-- ==== Sys2Proof/Laws/KeepSystem.lean ====
section
/-! SUPPORT. What no operation touches: the queue of commands, the one-way order of the fuses and the canonical form of the
beam memory (`Keep`), for the operations of calibration, codes, the monitor, temperature, splits, reads, security, resets and register writes. -/

set_option Elab.async false

namespace Sys2Proof.Machine

theorem keep_holdOutputs (x1) {r s : State} (h : Keep r s) : Keep r (@holdOutputs x1 s) := by
  simp only [holdOutputs]
  repeat' with_reducible (first | exact h | exact Keep.refl _ | apply keep_setFld | (apply Keep.foldl; intro _ _ h) | fail_if_no_progress apply Keep.upd (hm := rfl) | split | fail_if_no_progress dsimp only)

theorem keep_calAccept (x1) (x2) (x3) {r s : State} (h : Keep r s) : Keep r (@calAccept x1 x2 x3 s) := by
  simp only [calAccept]
  repeat' with_reducible (first | exact h | exact Keep.refl _ | apply keep_holdOutputs | apply keep_calFinish | apply keep_setSFld | apply keep_setFld | apply keep_modLane | apply keep_trackCal | (apply Keep.foldl; intro _ _ h) | fail_if_no_progress apply Keep.upd (hm := rfl) | split | fail_if_no_progress dsimp only)

theorem keep_calReject (x1) (x2) {r s : State} (h : Keep r s) : Keep r (@calReject x1 x2 s) := by
  simp only [calReject]
  repeat' with_reducible (first | exact h | exact Keep.refl _ | apply keep_raise_ | apply keep_addSat | apply keep_setFld | (apply Keep.foldl; intro _ _ h) | fail_if_no_progress apply Keep.upd (hm := rfl) | split | fail_if_no_progress dsimp only)

theorem keep_writeCalCtl (x1) (x2) {r s : State} (h : Keep r s) : Keep r (@writeCalCtl x1 x2 s) := by
  simp only [writeCalCtl]
  repeat' with_reducible (first | exact h | exact Keep.refl _ | apply keep_calStart | apply keep_calAbandon | apply keep_setReg | apply keep_rejectReg | (apply Keep.foldl; intro _ _ h) | fail_if_no_progress apply Keep.upd (hm := rfl) | split | fail_if_no_progress dsimp only)

theorem keep_writeFdeSel (x1) (x2) {r s : State} (h : Keep r s) : Keep r (@writeFdeSel x1 x2 s) := by
  simp only [writeFdeSel]
  repeat' with_reducible (first | exact h | exact Keep.refl _ | apply keep_resultPending | apply keep_modLane | apply keep_setFld | apply keep_rejectReg | (apply Keep.foldl; intro _ _ h) | fail_if_no_progress apply Keep.upd (hm := rfl) | split | fail_if_no_progress dsimp only)

theorem keep_writeCalSel (x1) (x2) {r s : State} (h : Keep r s) : Keep r (@writeCalSel x1 x2 s) := by
  simp only [writeCalSel]
  repeat' with_reducible (first | exact h | exact Keep.refl _ | apply keep_resultPending | apply keep_modLane | apply keep_setReg | apply keep_rejectReg | (apply Keep.foldl; intro _ _ h) | fail_if_no_progress apply Keep.upd (hm := rfl) | split | fail_if_no_progress dsimp only)

theorem keep_fdeReady (x1) {r s : State} (h : Keep r s) : Keep r (@fdeReady x1 s) := by
  simp only [fdeReady]
  repeat' with_reducible (first | exact h | exact Keep.refl _ | apply keep_resultReady | apply keep_setSFld | apply keep_modLane | (apply Keep.foldl; intro _ _ h) | fail_if_no_progress apply Keep.upd (hm := rfl) | split | fail_if_no_progress dsimp only)

theorem keep_calReady (x1) {r s : State} (h : Keep r s) : Keep r (@calReady x1 s) := by
  simp only [calReady]
  repeat' with_reducible (first | exact h | exact Keep.refl _ | apply keep_resultReady | apply keep_setFld | apply keep_setSFld | apply keep_modLane | apply keep_trackCal | (apply Keep.foldl; intro _ _ h) | fail_if_no_progress apply Keep.upd (hm := rfl) | split | fail_if_no_progress dsimp only)

theorem keep_addFec (x1) (x2) (x3) {r s : State} (h : Keep r s) : Keep r (@addFec x1 x2 x3 s) := by
  simp only [addFec]
  repeat' with_reducible (first | exact h | exact Keep.refl _ | apply keep_add48 | (apply Keep.foldl; intro _ _ h) | fail_if_no_progress apply Keep.upd (hm := rfl) | split | fail_if_no_progress dsimp only)

theorem keep_countSyms (x1) (x2) (x3) {r s : State} (h : Keep r s) : Keep r (@countSyms x1 x2 x3 s) := by
  simp only [countSyms]
  repeat' with_reducible (first | exact h | exact Keep.refl _ | apply keep_addFec | (apply Keep.foldl; intro _ _ h) | fail_if_no_progress apply Keep.upd (hm := rfl) | split | fail_if_no_progress dsimp only)

theorem keep_writeFecCtl (x1) (x2) {r s : State} (h : Keep r s) : Keep r (@writeFecCtl x1 x2 s) := by
  simp only [writeFecCtl]
  repeat' with_reducible (first | exact h | exact Keep.refl _ | apply keep_clearFec | apply keep_setFld | apply keep_rejectReg | (apply Keep.foldl; intro _ _ h) | fail_if_no_progress apply Keep.upd (hm := rfl) | split | fail_if_no_progress dsimp only)

theorem keep_lanePrbsBegin (x1) (x2) (x3) (x4) (x5) (x6) (x7) {r s : State} (h : Keep r s) : Keep r (@lanePrbsBegin x1 x2 x3 x4 x5 x6 x7 s) := by
  simp only [lanePrbsBegin]
  repeat' with_reducible (first | exact h | exact Keep.refl _ | apply keep_complete | apply keep_retrainRx | apply keep_cancelTrain | apply keep_discardHeld | apply keep_addSat | apply keep_modLane | apply keep_clearRegs | apply keep_setFld | apply keep_endInj | (apply Keep.foldl; intro _ _ h) | fail_if_no_progress apply Keep.upd (hm := rfl) | split | fail_if_no_progress dsimp only)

-*-*-

Look through the listing above. Pick out each line with "calReady" and copy it.

Written response:
theorem keep_calReady (x1) {r s : State} (h : Keep r s) : Keep r (@calReady x1 s) := by
  simp only [calReady]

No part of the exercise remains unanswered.